Consumidores endividados aguardam um Proer das famílias

Noticias

Em Alice no País das Maravilhas a queda enfrentada pela personagem parecia não ter fim. No mundo real, no Brasil, isso também tem acontecido com o consumidor. Fica claro que em 2023 os consumidores necessitarão de algum tipo de refinanciamento de dívidas pessoais, uma espécie de Proer – Programa de Estímulo à Reestruturação e ao Fortalecimento do Sistema Financeiro Nacional – das famílias ou a situação ficará ainda pior. Um em cada quatro brasileiros, apurou a CNI (Confederação Nacional da Indústria), não consegue nem pagar todas as contas básicas do mês. Assim, acreditamos que os consumidores endividados aguardam um Proer das famílias.

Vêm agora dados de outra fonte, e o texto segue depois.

theorem execSaveParameters_keeps_heldLaw (l : Link) (p : List Byte) : Keeps HeldLaw (execSaveParameters l p) :=
  keeps_take heldLaw_ignoresLinks fun s h => by
    split
    · exact h
    refine needGrant_keeps h ?_
    split_ifs with busy
    · exact h
    · have undeferred : s.store.deferred = false := h.1.opLegal (not_not.mp busy)
      exact heldLaw_setStore h (storeLegal_withOp h.1 undeferred)

/-- The law of the store state where the state stands. It reads the slots and the mask for a write in flight alone, and the
deferred protection where there is none (R69, R70). -/
theorem opLegal_of_same {x y : Store} (h : OpLegal x) (op : y.op = x.op)
    (slots : ∀ n, writtenSlot x.op = some n → y.slots = x.slots)
    (mask : ∀ n, writtenSlot x.op = some n → x.mask.get (sectorOf n) = false → y.mask.get (sectorOf n) = false)
    (deferred : writtenSlot x.op = none → y.deferred = x.deferred) : OpLegal y := by
  have write {n : SlotNo} {g : Segment} (inFlight : writtenSlot x.op = some n) (legal : WriteLegal x n g) :
      WriteLegal y n g := by
    obtain ⟨wf, empty, unprotected⟩ := legal
    exact ⟨wf, (slots n inFlight).symm ▸ empty, mask n inFlight unprotected⟩
  unfold OpLegal at *
  rw [op]
  cases here : x.op with
  | writing n g =>
    rw [here] at h write
    exact write rfl h
  | writingInSuspend n g sec left =>
    rw [here] at h write
    exact ⟨write rfl h.1, h.2⟩
  | idle | erasing | eraseSuspended | checking | saving =>
    rw [here] at h deferred
    simpa only [deferred rfl] using h

/-- PROTECT leaves the sector of a write in flight unprotected: there ON is deferred (R69). -/
theorem storeLegal_protect {x : Store} (h : StoreLegal x) (sec : SectorNo) (on : Bool) : StoreLegal (x.protect sec on) := by
  obtain ⟨slots, record, op⟩ := h
  have legal {y : Store} (sameOp : y.op = x.op) (sameSlots : y.slots = x.slots) (sameRecord : y.record = x.record)
      (mask : ∀ n, writtenSlot x.op = some n → x.mask.get (sectorOf n) = false → y.mask.get (sectorOf n) = false)
      (deferred : writtenSlot x.op = none → y.deferred = x.deferred) : StoreLegal y :=
    ⟨sameSlots.symm ▸ slots, sameRecord.symm ▸ record, opLegal_of_same op sameOp (fun _ _ => sameSlots) mask deferred⟩
  have inFlight (into : (writtenSlot x.op).map sectorOf = some sec) (none : writtenSlot x.op = none) : False := by
    rw [none] at into
    cases into
  unfold Store.protect
  split_ifs with later into
  · rw [Bool.and_eq_true, decide_eq_true_eq] at later
    exact legal rfl rfl rfl (fun _ _ stands => stands) fun none => (inFlight later.2 none).elim
  · rw [decide_eq_true_eq] at into
    refine legal rfl rfl rfl (fun n _ stands => ?_) fun none => (inFlight into none).elim
    rw [Table.get_set, stands, ite_self]
  · refine legal rfl rfl rfl (fun n written stands => ?_) fun _ => rfl
    have apart : sectorOf n ≠ sec := by simpa [written] using into
    rw [Table.get_set_ne _ _ _ _ apart, stands]

theorem execProtect_keeps_heldLaw (l : Link) (p : List Byte) : Keeps HeldLaw (execProtect l p) :=
  keeps_take heldLaw_ignoresLinks fun s h => by
    split
    · exact h
    split
    · exact h
    · exact heldLaw_setStore h (storeLegal_protect h.1 _ _)

/-! ### The ends of the store's works (R74, R76, R82, R84) -/

/-- A write that ended leaves its slot FILLED or SPOILED and no protection deferred (R69, R74). -/
theorem storeLegal_writeEnd {x : Store} (h : StoreLegal x) {n : SlotNo} {g : Segment} {op : StoreOp} (result : CellResult)
    (wf : segmentWf g = true) (left : OpLegal { x with deferred := false, op := op })
    (ended : writtenSlot op = none) : StoreLegal (x.writeEnd n g op result) := by
  obtain ⟨slots, record, _⟩ := h
  refine ⟨slotsLegal_write slots n.isLt fun g' filled => ?_, record, ?_⟩
  · cases result <;> cases filled
    exact wf
  · refine opLegal_of_same left rfl ?_ ?_ fun _ => rfl <;> (rw [ended]; nofun)

theorem execWriteCompletion_keeps_heldLaw (result : CellResult) : Keeps HeldLaw (execWriteCompletion result) := by
  intro s t h ht
  unfold execWriteCompletion at ht
  split at ht <;> cases ht
  next n g writing =>
    have ⟨wf, _⟩ : WriteLegal s.store n g := h.1.opLegal writing
    exact heldLaw_ignoresLinks _ _ (heldLaw_setStore h (storeLegal_writeEnd h.1 result wf rfl rfl))
  next n g sec left writing =>
    have ⟨⟨wf, _⟩, _, time⟩ : WriteLegal s.store n g ∧ sectorOf n ≠ sec ∧ left ≤ eraseTime := h.1.opLegal writing
    exact heldLaw_ignoresLinks _ _ (heldLaw_setStore h (storeLegal_writeEnd h.1 result wf ⟨time, rfl⟩ rfl))
  next => exact h

theorem execEraseCompletion_keeps_heldLaw (result : CellResult) : Keeps HeldLaw (execEraseCompletion result) := by
  intro s t h ht
  unfold execEraseCompletion at ht
  split at ht <;> cases ht
  next sec erasing =>
    have ⟨_, undeferred⟩ : 0 ≤ eraseTime ∧ s.store.deferred = false := h.1.opLegal erasing
    have ⟨slots, record, _⟩ := h.1
    have erased {m : List (Nat × SlotState)} (legal : SlotsLegal m) :
        HeldLaw (s.setStore { s.store with slots := m, op := .idle }) :=
      heldLaw_setStore h ⟨legal, record, undeferred⟩
    exact heldLaw_ignoresLinks _ _ (erased (slotsLegal_writeSector slots sec (by cases result <;> nofun)))
  next => exact h

theorem execCheckSectorCovered_keeps_heldLaw : Keeps HeldLaw execCheckSectorCovered := by
  intro s t h ht
  unfold execCheckSectorCovered at ht
  split at ht
  next first count progress crc checking =>
    have ⟨begins, ends, _, undeferred⟩ :
        first ≤ 63 ∧ first + count ≤ 63 ∧ progress ≤ count ∧ s.store.deferred = false := h.1.opLegal checking
    simp only at ht
    split at ht <;> cases ht
    next more => exact heldLaw_setStore h (storeLegal_withOp h.1 ⟨begins, ends, more, undeferred⟩)
    next => exact heldLaw_ignoresLinks _ _ (heldLaw_setStore h (storeLegal_withOp h.1 undeferred))
  next =>
    cases ht
    exact h

theorem blankRecord_length : blankRecord.length = 572 := List.length_replicate

theorem execSaveErasePhaseEnd_keeps_heldLaw (result : CellResult) : Keeps HeldLaw (execSaveErasePhaseEnd result) := by
  intro s t h ht
  unfold execSaveErasePhaseEnd at ht
  split at ht
  next copy saving =>
    have undeferred : s.store.deferred = false := h.1.opLegal saving
    split at ht <;> cases ht
    · exact heldLaw_setStore h ⟨h.1.1, blankRecord_length, undeferred⟩
    · exact heldLaw_ignoresLinks _ _ (heldLaw_setStore h ⟨h.1.1, blankRecord_length, undeferred⟩)
  next =>
    cases ht
    exact h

O Proer foi adotado após o Plano Real para evitar uma quebradeira em cadeia dos bancos no país. Nesse sentido, também há o Refis (Programa de Recuperação Fiscal), para refinanciamento de dívidas tributárias ou não tributárias de pessoas físicas ou jurídicas para com a União.

Fica claro porque a economia não se recupera: quem deve, compra somente os produtos mais essenciais, como alimentos. E reduz, a cada ida ao supermercado, os itens colocados no carrinho. A pesquisa tem outras constatações terríveis, como a que 34% atrasaram conta de luz e de água, dois itens fundamentais para a subsistência.

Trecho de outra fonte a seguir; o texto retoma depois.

-- ==== Sys2Proof/Machine/MpcTables.lean ====
section
/-! DEFINITION. The classifier's tables: what a table set is (spec/45_midi_classifier.md R340 to R345) and the default
set (R351 to R355). The operations take any table set (R347); `exec` uses the default one (log 11). -/

namespace Sys2Proof.Machine

/-- A table set (R7): `STATUS_NEXT`, `SYS_NEXT`, `DATA_NEXT`, `KEEP`, `TERM`, `SYSEX_STATES`. -/
structure MpcTables where
  statusNext : BitVec 4 → Nat
  sysNext : BitVec 4 → Nat
  dataNext : Nat → Byte → Nat
  keep : Nat → Bool
  term : Nat → Option (BitVec 3 × Nat)
  sysexState : Nat → Bool

/-- `ACC_CAP` (R6, R343). -/
def accCap : Nat :=
  3

/-- Default `STATUS_NEXT` (R352). -/
def statusNext (n : BitVec 4) : Nat :=
  match n.toNat with
  | 0x8 => 1
  | 0x9 => 4
  | 0xA => 7
  | 0xB => 10
  | 0xC => 16
  | 0xD => 18
  | 0xE => 13
  | _ => 0

/-- Default `SYS_NEXT` (R353). -/
def sysNext (n : BitVec 4) : Nat :=
  match n.toNat with
  | 0 => 20
  | 1 => 21
  | 2 => 23
  | 3 => 26
  | 4 => 29
  | 5 => 29
  | 6 => 28
  | 7 => 30
  | _ => 31

/-- Default `DATA_NEXT` for states 0 to 27; every later state goes to 0 (R354). -/
def dataNextTab : List Nat :=
  [0, 2, 3, 2, 5, 6, 5, 8, 9, 8, 11, 12, 11, 14, 15, 14] ++ [17, 17, 19, 19, 20, 22, 0, 24, 25, 0, 27, 0]

/-- Default `DATA_NEXT(q, b)` (R354): it does not depend on the byte. -/
def dataNext (q : Nat) (_b : Byte) : Nat :=
  dataNextTab.getD q 0

/-- Default `KEEP(q)` (R355): {1..19, 21..28, 31}. -/
def keepState (q : Nat) : Bool :=
  (decide (1 ≤ q) && decide (q ≤ 19)) || (decide (21 ≤ q) && decide (q ≤ 28)) || q == 31

/-- Default `TERM(q)` (R355). -/
def termState (q : Nat) : Option (BitVec 3 × Nat) :=
  if q = 3 ∨ q = 6 ∨ q = 9 ∨ q = 12 ∨ q = 15 ∨ q = 25 then some (7, 3)
  else if q = 17 ∨ q = 19 ∨ q = 22 ∨ q = 27 then some (7, 2)
  else if q = 28 ∨ q = 31 then some (7, 1)
  else none

/-- The default table set (R351 to R355). -/
def mpcTables : MpcTables where
  statusNext := statusNext
  sysNext := sysNext
  dataNext := dataNext
  keep := keepState
  term := termState
  sysexState q := q == 20

end Sys2Proof.Machine
end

Deixar algumas contas para o próximo mês, usar o cheque especial, pagar o mínimo no cartão de crédito – afundando no perigoso rotativo – e recorrer a empréstimos ou ajudas para pagar os boletos compõem um cenário lamentável de endividamento.

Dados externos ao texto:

-- ==== Sys2Proof/Machine/Midi.lean ====
section
/-! DEFINITION. The MIDI byte-stream classifier and framer, spec/45_midi_classifier.md: the feed operation for any table
set, the flow-path row, and the meanings of the MIDI rows, MIDI s, b and FLOW. -/

namespace Sys2Proof.Machine

/-- A status byte (R120). -/
def isStatus (b : Byte) : Bool :=
  b.getLsbD 7

/-- `APPEND` (R343): a full accumulator is unchanged. -/
def appendAcc (acc : List Byte) (b : Byte) : List Byte :=
  if acc.length < accCap then acc ++ [b] else acc

/-- The state a byte leads to (R340 to R342). -/
def MpcTables.nextState (t : MpcTables) (q : Nat) (b : Byte) : Nat :=
  if isStatus b then
    if b.extractLsb' 4 4 = 0xF#4 then t.sysNext (b.extractLsb' 0 4) else t.statusNext (b.extractLsb' 4 4)
  else t.dataNext q b

/-- The accumulator a byte leaves before any forwarding (R340, R341, R343); `q` is the new state. -/
def MpcTables.nextAcc (t : MpcTables) (acc : List Byte) (q : Nat) (b : Byte) : List Byte :=
  if isStatus b then [b] else if t.keep q then appendAcc acc b else []

/-- The byte goes to the SysEx engine (R344): a status byte that arrives in a System-Exclusive state, or any byte whose
new state is one. Each byte goes at most once. -/
def MpcTables.toSysex (t : MpcTables) (q0 q : Nat) (b : Byte) : Bool :=
  (isStatus b && t.sysexState q0) || t.sysexState q

/-- The bit of a destination in a route or flow mask (R345). -/
def Dest.bit : Dest → Nat
  | .synth => 0
  | .midiOut => 1
  | .host => 2

/-- The destinations in delivery order (R345). -/
def destinations : List Dest :=
  [.synth, .midiOut, .host]

/-- The deliveries of `FORWARD` (R345): each destination whose route and flow bits are both 1. -/
def deliveries (s : Stream) (route flow : BitVec 3) (msg : List Byte) : List Event :=
  (destinations.filter fun d => route.getLsbD d.bit && flow.getLsbD d.bit).map fun d => .emit d s msg

/-- What the accumulator keeps after forwarding (R345, R346): the status byte. -/
def keepStatus (acc : List Byte) : List Byte :=
  match acc with
  | b :: _ => if isStatus b then [b] else []
  | [] => []

/-- `MidiFeed(s, b)` on a classifier (R340), for a table set: the classifier after the byte and the events, in order. -/
def Mpc.feed (t : MpcTables) (s : Stream) (m : Mpc) (b : Byte) : Mpc × List Event :=
  let q := t.nextState m.state b
  let acc := t.nextAcc m.acc q b
  let sent := if t.toSysex m.state q b then [Event.sysex s b] else []
  match t.term q with
  | some (route, len) =>
    ({ m with state := q, acc := keepStatus acc }, sent ++ deliveries s route m.flow (acc.take len))
  | none => ({ m with state := q, acc := acc }, sent)

/-- `MidiFeed(s, b)` (R340) for a table set. -/
def State.midiFeedWith (t : MpcTables) (s : State) (st : Stream) (b : Byte) : State :=
  let r := (s.mpc st).feed t st b
  r.2.foldl State.output (s.setMpc st r.1)

/-- `MidiFeed(s, b)` (R340) with the default tables. -/
def State.midiFeed (s : State) (st : Stream) (b : Byte) : State :=
  s.midiFeedWith params.tables st b

/-- `SetFlow(s, m)` (R350). -/
def State.setFlow (s : State) (st : Stream) (m : BitVec 3) : State :=
  s.setMpc st { s.mpc st with flow := m }

/-- FLOW s, m (R350). -/
def execFlow (st : Stream) (m : BitVec 3) (s : State) : Result :=
  .next (s.setFlow st m)

/-- MIDI s, b (R340). -/
def execMidiFeed (st : Stream) (b : Byte) (s : State) : Result :=
  .next (s.midiFeed st b)

/-- MIDI data byte (R342). -/
def execMidiData (st : Stream) (data : BitVec 7) (s : State) : Result :=
  .next (s.midiFeed st (0#1 ++ data))

/-- MIDI status 0x8n note off (R341, R352). -/
def execMidiNoteOff (st : Stream) (channel : BitVec 4) (s : State) : Result :=
  .next (s.midiFeed st (0x8#4 ++ channel))

/-- MIDI status 0x9n note on (R341, R352). -/
def execMidiNoteOn (st : Stream) (channel : BitVec 4) (s : State) : Result :=
  .next (s.midiFeed st (0x9#4 ++ channel))

/-- MIDI status 0xAn polyphonic key pressure (R341, R352). -/
def execMidiPolyPressure (st : Stream) (channel : BitVec 4) (s : State) : Result :=
  .next (s.midiFeed st (0xA#4 ++ channel))

/-- MIDI status 0xBn control change (R341, R352). -/
def execMidiControlChange (st : Stream) (channel : BitVec 4) (s : State) : Result :=
  .next (s.midiFeed st (0xB#4 ++ channel))

/-- MIDI status 0xCn program change (R341, R352). -/
def execMidiProgramChange (st : Stream) (channel : BitVec 4) (s : State) : Result :=
  .next (s.midiFeed st (0xC#4 ++ channel))

/-- MIDI status 0xDn channel pressure (R341, R352). -/
def execMidiChannelPressure (st : Stream) (channel : BitVec 4) (s : State) : Result :=
  .next (s.midiFeed st (0xD#4 ++ channel))

/-- MIDI status 0xEn pitch bend (R341, R352). -/
def execMidiPitchBend (st : Stream) (channel : BitVec 4) (s : State) : Result :=
  .next (s.midiFeed st (0xE#4 ++ channel))

/-- MIDI status 0xF0 system exclusive (R341, R353). -/
def execMidiSysEx (st : Stream) (s : State) : Result :=
  .next (s.midiFeed st 0xF0)

/-- MIDI status 0xF1 time code quarter frame (R341, R353). -/
def execMidiTimeCode (st : Stream) (s : State) : Result :=
  .next (s.midiFeed st 0xF1)

/-- MIDI status 0xF2 song position (R341, R353). -/
def execMidiSongPosition (st : Stream) (s : State) : Result :=
  .next (s.midiFeed st 0xF2)

/-- MIDI status 0xF3 song select (R341, R353). -/
def execMidiSongSelect (st : Stream) (s : State) : Result :=
  .next (s.midiFeed st 0xF3)

/-- MIDI status 0xF4 undefined system common (R341, R353). -/
def execMidiUndefinedF4 (st : Stream) (s : State) : Result :=
  .next (s.midiFeed st 0xF4)

/-- MIDI status 0xF5 undefined system common (R341, R353). -/
def execMidiUndefinedF5 (st : Stream) (s : State) : Result :=
  .next (s.midiFeed st 0xF5)

/-- MIDI status 0xF6 tune request (R341, R353). -/
def execMidiTuneRequest (st : Stream) (s : State) : Result :=
  .next (s.midiFeed st 0xF6)

/-- MIDI status 0xF7 end of exclusive (R341, R353). -/
def execMidiEndOfExclusive (st : Stream) (s : State) : Result :=
  .next (s.midiFeed st 0xF7)

/-- MIDI status 0xF8..0xFF system real-time (R341, R353). -/
def execMidiRealTime (st : Stream) (rt : BitVec 3) (s : State) : Result :=
  .next (s.midiFeed st (0x1F#5 ++ rt))

end Sys2Proof.Machine
end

Como o cenário ainda é de inflação alta – embora nem de longe ameace se tornar o pesadelo de dois dígitos mensais, como no início dos anos 1990 –, até o fato de 44% contarem que conseguem pagar as contas, mas não sobrar dinheiro algum, representa grave ameaça. A renda familiar não aumenta, então esse aperto pode virar dívida ou incapacidade de comprar o essencial à vida.

A esperança dos que responderam à pesquisa, contudo, é explicável, porque eleições devem trazer novas expectativas para a economia. Mudanças terão de vir para que ossos, pele de frango, soro de leite, arroz e feijão quebrados, e refeições canceladas virem somente uma triste lembrança de dias muito difíceis.

A recuperação da economia passará, obrigatoriamente, pelo prato. Sem segurança alimentar, não há espaço para retomar o consumo de outros itens. Não adianta colocar a culpa na pandemia de coronavírus, na invasão da Ucrânia e na disparada dos preços das commodities.

Análise de culpados pela crise não soluciona as despensas vazias Brasil afora. Segurança alimentar tem de ser o primeiro compromisso de quem pretende governar o Brasil nos próximos quatro anos.